Tech resources for tracking your calories consumed and calories burned can serve really well for many people. In my clinic, most clients will either track their intake using an app, or track their output using a watch or Fitbit-type device. Many do both but always err on the side of caution. Overestimate what you ate and underestimate what you burned.

  1. ‘Healthy’ Can be High Energy

It’s important to create a baseline nutritional intake that does not rely on synthetic or overly processed foods. It is also important that you keep total energy in mind, even if the food is healthy. Snacking on a bag of cashew nuts because you’re watching your sugar intake, or creating protein balls from peanut butter, oats, and dates because you want to eat real food, can increase your energy intake by hundreds of calories. This will drastically reduce your chances of hitting your goals. Aim for the whole-food option, where possible, but don’t get blind-sided by the concept of ‘healthy’. Always keep that caloric intake in check.

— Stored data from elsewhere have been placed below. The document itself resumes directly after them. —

/-! ## The record and the reader (R133, R137, R138) -/

/-- Settles O16: `State.decodeFrame` is the stated next state, with `Record.ofFrame` written out. -/
theorem decodeBuildsTheRecord : Obligations.DecodeBuildsTheRecord := fun _ _ => exec_decode_reads

/-- Settles O19: both headers read the bytes of the first, so both states take the same record and the same reader. -/
theorem decodeDependsOnTheHeaderAlone : Obligations.DecodeDependsOnTheHeaderAlone := by
  intro s t hs _ hsrun htrun hflen hl hbytes
  have ht (a : Nat) (ha : a < 20) : t.readByte a = some (s.byteAt a) := by
    rw [← hbytes a ha, hs.readByte_eq (ha.trans_le hl)]
  have record_eq : (s.decodeFrame s.byteAt).record = (t.decodeFrame s.byteAt).record := by
    simp only [State.decodeFrame, hflen]
  exact ⟨_, _, exec_decode_held hs hsrun hl, exec_decode_reads htrun (hflen ▸ hl) ht, rfl, record_eq,
    rfl, rfl, rfl, rfl⟩

/-! ## The round trip between header and record (R140) -/

/-- The header words that R140 puts together from a record, in the order of the frame. -/
def Record.headerWord (r : Record) : Fin 5 → Word
  | 0 => packHw1 r.ver r.ihl r.ds r.ecn (Machine.swap16 r.tlen)
  | 1 => packHw2 r.ident r.flags r.frag
  | 2 => packHw3 r.ttl r.proto r.csum
  | 3 => be32 r.src.b0 r.src.b1 r.src.b2 r.src.b3
  | 4 => be32 r.dst.b0 r.dst.b1 r.dst.b2 r.dst.b3

/-- The bytes of a record's header words, one word after another, each in wire order. -/
def Record.headerByte (r : Record) (a : Nat) : Byte :=
  wireByte (r.headerWord (Fin.ofNat 5 (a / 4))) (Fin.ofNat 4 a)

/-- The record of a frame gives back the frame's header words. -/
theorem Record.headerWord_ofFrame (byte : Nat → Byte) (flen : Nat) (j : Fin 5) :
    (Record.ofFrame byte flen).headerWord j = wordAt byte (4 * j) := by
  rw [Record.ofFrame_eq_words]
  fin_cases j
  · exact (congrArg _ (swap16_involutive _)).trans (packHw1_fields _)
  · exact packHw2_fields _
  · exact packHw3_fields _
  · exact be32_wireByte _
  · exact be32_wireByte _

/-- The words that stand in a record's header bytes are its header words. -/
theorem Record.wordAt_headerByte (r : Record) (j : Fin 5) : wordAt r.headerByte (4 * j) = r.headerWord j := by
  rw [← be32_wireByte (r.headerWord j)]
  fin_cases j <;> rfl

/-- The header bytes put together from a record decode to that record, but for `PLEN`. -/
theorem Record.ofFrame_headerByte (r : Record) (flen : Nat) :
    Record.ofFrame r.headerByte flen = { r with plen := flen - 20 } := by
  have w1 : wordAt r.headerByte 0 = _ := r.wordAt_headerByte 0
  have w2 : wordAt r.headerByte 4 = _ := r.wordAt_headerByte 1
  have w3 : wordAt r.headerByte 8 = _ := r.wordAt_headerByte 2
  have w4 : wordAt r.headerByte 12 = _ := r.wordAt_headerByte 3
  have w5 : wordAt r.headerByte 16 = _ := r.wordAt_headerByte 4
  obtain ⟨ver, ihl, ds, ecn, tlRaw⟩ :=
    Instr.hw1.inj (unpackHw1_packHw1 r.ver r.ihl r.ds r.ecn (Machine.swap16 r.tlen))
  obtain ⟨ident, flags, frag⟩ := Instr.hw2.inj (unpackHw2_packHw2 r.ident r.flags r.frag)
  obtain ⟨ttl, proto, csum⟩ := Instr.hw3.inj (unpackHw3_packHw3 r.ttl r.proto r.csum)
  simp only [Record.ofFrame_eq_words, w1, w2, w3, w4, w5, Record.headerWord, ver, ihl, ds, ecn, tlRaw,
    swap16_involutive _, ident, flags, frag, ttl, proto, csum, Addr4.ofWord_be32]

/-- Only the bytes below `FLEN` hold a value. -/
theorem State.lt_flen_of_readByte {s : State} {a : Nat} {b : Byte} (h : s.readByte a = some b) : a < s.flen := by
  by_contra hn
  simp [State.readByte, hn] at h

/-- Settles O20: the formulas of R140 are the record's header words as numbers, which `Record.headerWord_ofFrame` takes
back to the frame; and `Record.ofFrame_headerByte` gives a header for every record. -/
theorem recordRebuildsTheHeader : Obligations.RecordRebuildsTheHeader := by
  refine ⟨fun s t b r hrun hb h hr => ?_, fun r => ⟨r.headerByte, r.ofFrame_headerByte⟩⟩
  have hl : 20 ≤ s.flen := State.lt_flen_of_readByte (hb 19 (by decide))
  rw [exec_decode_reads hrun hl hb] at h
  obtain rfl := Host.Outcome.next.inj h
  obtain rfl : Record.ofFrame b s.flen = r := Option.some.inj hr
  have rebuilt := Record.headerWord_ofFrame b s.flen
  rw [← packHw1_toNat, ← packHw2_toNat, ← packHw3_toNat]
  exact ⟨congrArg BitVec.toNat (rebuilt 0), congrArg BitVec.toNat (rebuilt 1), congrArg BitVec.toNat (rebuilt 2),
    rebuilt 3, rebuilt 4⟩

/-! ## The receive cycle (R167) -/

theorem step_load_ok {s : State} {bytes : List Byte} {rest : List Transaction} (hrun : s.halt = false)
    (hp : s.port = .load bytes :: rest) (hb : bytes.length ≤ s.bufMax) :
    step s = .next ((s.accept rest).loadFrame bytes) := by
  have hrun' : (s.accept rest).halt = false := hrun
  simp [step, hp, perform, doLoad, whenRunning_of_running hrun', Nat.not_lt.2 hb]

theorem step_cmd_decoded {s : State} {c : Byte} {i : Instr} {rest : List Transaction} (hrun : s.halt = false)
    (hp : s.port = .cmd c :: rest) (hd : decode .cmd8 [c] = .ok i) : step s = exec i (s.accept rest) := by
  simp [step, hp, perform, doCmd, hrun, hd]

theorem runSteps_succ {s t : State} (h : step s = .next t) (n : Nat) : runSteps (n + 1) s = runSteps n t := by
  simp only [runSteps, Host.Core.run, Sys2Proof.core, h]

theorem runSteps_one (s : State) : runSteps 1 s = step s := by
  simp only [runSteps, Host.Core.run, Sys2Proof.core]
  cases step s <;> rfl

/-- The two steps `LOAD` and `CMD DECODE` are `DECODE` on the loaded frame. -/
theorem runSteps_load_decode {s : State} {bytes : List Byte} {rest : List Transaction} (hrun : s.halt = false)
    (hp : s.port = .load bytes :: .cmd 0xC0 :: rest) (hb : bytes.length ≤ s.bufMax) :
    runSteps 2 s = exec .decode ((s.accept rest).loadFrame bytes) := by
  rw [runSteps_succ (step_load_ok hrun hp hb), runSteps_one]
  exact step_cmd_decoded hrun rfl rfl

/-- Settles O33: `DECODE` on the loaded frame (`runSteps_load_decode`) stops at the length check or gives the record of
the loaded bytes, which it leaves in the frame. -/
theorem receiveCycleDecodesTheDatagram : Obligations.ReceiveCycleDecodesTheDatagram := by
  intro s bytes rest hrun hp hb
  rw [runSteps_load_decode hrun hp hb]
  have hread := (s.accept rest).loadFrame_readByte bytes
  rcases Nat.lt_or_ge bytes.length 20 with hl | hl
  · exact ⟨_, exec_decode_short hrun hl, rfl, rfl, fun h => absurd hl h.not_gt, fun _ => ⟨rfl, rfl, rfl⟩⟩
  · have hbyte (a : Nat) (ha : a < 20) :
        ((s.accept rest).loadFrame bytes).readByte a = some (bytes.getD a 0) := by
      rw [hread, List.getD_eq_getElem _ _ (ha.trans_le hl), List.getElem?_eq_getElem]
    refine ⟨_, exec_decode_reads hrun hl hbyte, rfl, rfl, fun _ => ⟨hrun, rfl, rfl, ?_⟩,
      fun h => absurd h hl.not_gt⟩
    intro d hd
    obtain rfl := Option.some.inj hd
    exact ⟨rfl, fun i _ => (State.readByte_congr rfl rfl (20 + i)).trans (hread (20 + i))⟩

end Sys2Proof.Machine
end

section
/-! PROOFS. The family of `43_framing.md`: what a step does with each transaction of the host, and what a `READ` is
answered. -/

namespace Sys2Proof.Machine

/-! ## A step performs the oldest transaction (R160) -/

theorem step_of_port {s : State} {tr : Transaction} {rest : List Transaction} (hp : s.port = tr :: rest) :
    step s = perform tr (s.accept rest) := by
  simp only [step, hp]

/-- The taken transaction is gone, whatever its effect: no operation writes the pending transactions. -/
theorem step_port {s t : State} (h : step s = .next t) : t.port = s.port.tail := by
  rcases step_next_cases h with ⟨hp, rfl⟩ | ⟨tr, rest, hp, effect⟩
  · rw [hp, List.tail_nil]
  rw [hp, List.tail_cons]
  rcases effect with ⟨_, rfl⟩ | ⟨_, e, _, _, rfl⟩ | ⟨_, bytes, _, _, rfl⟩ | ⟨_, c, i, _, _, hexec, _⟩ |
    ⟨r, x, _, _, _, rfl⟩ | ⟨_, i, x, _, _, rfl⟩
  · exact State.resetBlock_port _
  · exact State.faultEntry_port e _
  · exact State.loadFrame_port bytes _
  · obtain ⟨_, _, hport, _⟩ := exec_leaves_frame hexec
    exact hport
  · exact State.reply_port x _
  · exact State.reply_port x _

/-- Settles O32, by the definition of a step with none pending and by `step_port`. -/
theorem stepTakesOneTransaction : Obligations.StepTakesOneTransaction :=
  ⟨fun s hp => by simp only [step, hp], fun _ _ => step_port⟩

/-! ## While halted (R191) -/

/-- Every register but those of the table's first row is read behind the check of `HALT`. -/
theorem readReg_halted {s : State} {r : Reg} (hh : s.halt = true) (hr : r.always = false) :
    readReg r s = .error (.refuse .halted) := by
  cases r with
  | status | valid | halt | err => cases hr
  | _ => exact whenRunning_of_halted hh _

/-- Every transaction but `RESET` and the status reads is refused. -/
theorem perform_halted {s : State} {tr : Transaction} (hh : s.halt = true) (htr : tr.acceptedHalted = false) :
    perform tr s = .refused .halted := by
  cases tr with
  | reset => cases htr
  | load bytes => simp [perform, doLoad, whenRunning_of_halted hh]
  | rxfail => simp [perform, doRxfail, whenRunning_of_halted hh]
  | cmd c => simp [perform, doCmd, hh]
  | read r => simp [perform, doRead, readReg_halted hh htr, Except.map]
  | readPay i => simp [perform, doReadPay, readPayload, whenRunning_of_halted hh, Except.map]
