-- ==== Sys2Proof/Machine/Ops.lean ====
section
/-!
DEFINITION. The named operations over the registers, each a plain update of State that the commands share: emitting an
event, entering a fault (60_exceptions.md R126) and leaving it (42_run_commands.md R111), reset (R150), closing a line
(R98), the counters, and what CHAR notes of a byte (R93).
-/

namespace Sys2Proof.Machine

/-- `emit E(...)`: append one event to the output (00_scope.md R8, R60). -/
def State.emit (e : Event) (s : State) : State :=
  { s with output := s.output ++ [e] }

/-- FAULT ENTRY, the block's only exception: `raise c` writes PHASE and CAUSE, emits FAULT(c, LINEIDX), and does nothing
more: no other register is written and control goes nowhere (R126). -/
def State.raise (c : Cause) (s : State) : State :=
  State.emit (.fault c s.lineIdx) { s with phase := .faulted, cause := c }

/-- What a command does in phase FAULTED, START apart: it is accepted, changes no register and emits no event (R115). -/
def State.ignoreCommand (s : State) : State := s

/-- THE WAY OUT OF A FAULT, and into every run: START rewrites every register it names and emits RUN_BEGIN (R111). There
is no other return from a fault but reset (R133). The hidden engine registers are not among those R111 names
(notes/assumptions/8.md). -/
def State.beginRun (s : State) : State :=
  State.emit .runBegin
    { s with
      phase := .run, cause := .none,
      lineIdx := 0, checked := 0, failed := 0, skipped := 0,
      acc := 0x00, snap := 0x00, exp := 0,
      seen := false, hasDig := false, badCh := false, expOvf := false, dirty := false }

/-- EOS ends the run: PHASE becomes DONE (R112). -/
def State.endRun (s : State) : State :=
  { s with phase := .done }

/-- RESET: every register takes the value of R32, hidden ones included; no event is emitted, the events of completed
commands stay in the list, and the parameters are fixed for the life of the block (R150, R33). -/
def State.resetBlock (s : State) : State :=
  { State.resetWith s.params with output := s.output, input := s.input }

/-- Closing a line: LINEIDX advances and every per-line register is cleared (R98). -/
def State.closeLine (s : State) : State :=
  { s with
    lineIdx := s.lineIdx + 1,
    acc := 0x00, snap := 0x00, exp := 0,
    seen := false, hasDig := false, badCh := false, expOvf := false, dirty := false }

/-- `CHECKED <- CHECKED + 1` (R96). -/
def State.countChecked (s : State) : State :=
  { s with checked := s.checked + 1 }

/-- `FAILED <- FAILED + 1` (R96). -/
def State.countFailed (s : State) : State :=
  { s with failed := s.failed + 1 }

/-- `SKIPPED <- SKIPPED + 1` (R97). -/
def State.countSkipped (s : State) : State :=
  { s with skipped := s.skipped + 1 }

/-- A delimiter is received: SNAP takes the checksum of everything before it and the trailing field restarts (R93). -/
def State.noteDelimiter (s : State) : State :=
  { s with snap := s.acc, seen := true, exp := 0, expOvf := false, hasDig := false, badCh := false }

/-- A digit is received after a delimiter: EXP and EXP_OVF take the values given, and HASDIG is set (R93). -/
def State.noteDigit (e : Nat) (ovf : Bool) (s : State) : State :=
  { s with exp := e, expOvf := ovf, hasDig := true }

/-- A byte that is neither delimiter nor digit is received after a delimiter (R93). -/
def State.noteOther (s : State) : State :=
  { s with badCh := true }

/-- The line has at least one byte (R35, R93). -/
def State.markDirty (s : State) : State :=
  { s with dirty := true }

/-- The engine takes a byte: `SHR <- d`, `BITCNT <- 0`, `BUSY <- 1` (40_crc_engine.md R82). -/
def State.loadEngine (d : Byte) (s : State) : State :=
  { s with shr := d, bitCnt := 0, busy := true }

/-- The host's next action has been taken from the input. -/
def State.withInput (rest : List PortInput) (s : State) : State :=
  { s with input := rest }

end Sys2Proof.Machine
end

  1. Boost Your Immune System

It’s soul-destroying getting to the end of a 12-week training cycle and being unable to compete due to illness. Runs in the rain, warm and damp fitness studios, humid swimming pools, all can present ideal conditions for bacteria and viruses to incubate and proliferate. If your body is being pushed to its capacity at peak training times, protecting itself against colds and flu, respiratory tract infections, and viral infections is a challenge. Because the bulk of your immunity is in your gut, probiotic foods such as kefir, live yoghurt, kimchi, sauerkraut, and kombucha are excellent additions to your meal plan. Anti-inflammatory foods are also essential to add, so infuse your stews and soups with garlic, turmeric, and ginger. Omega 3 fats such as found in small oily fish can help dampen inflammation also. Basically, if you’re following tip 1-4, you’re most of the way to eating an anti-inflammatory, immunity-boosting diet that will offset some of the more common complaints of the immune-compromised athlete.

  1. Hydrate

Electrolytes and glucose change the osmolarity of water on par with blood and plasma, and thus water is absorbed into the bloodstream and around the body for use more efficiently. That’s why sports drinks are marketed so heavily for hydration. Any exercise session less than an hour, really shouldn’t require much in the way of added liquid nutrition, but that depends on your chosen sport and how much you sweat. As a baseline, water should be your main fluid source throughout the day. Use the calculation 35mls/kg to work out your individual needs e.g. 70kg adult= 35×70= 2,450mls or 2.45L. Sip your water steadily throughout the day while at work/college to maintain optimum hydration.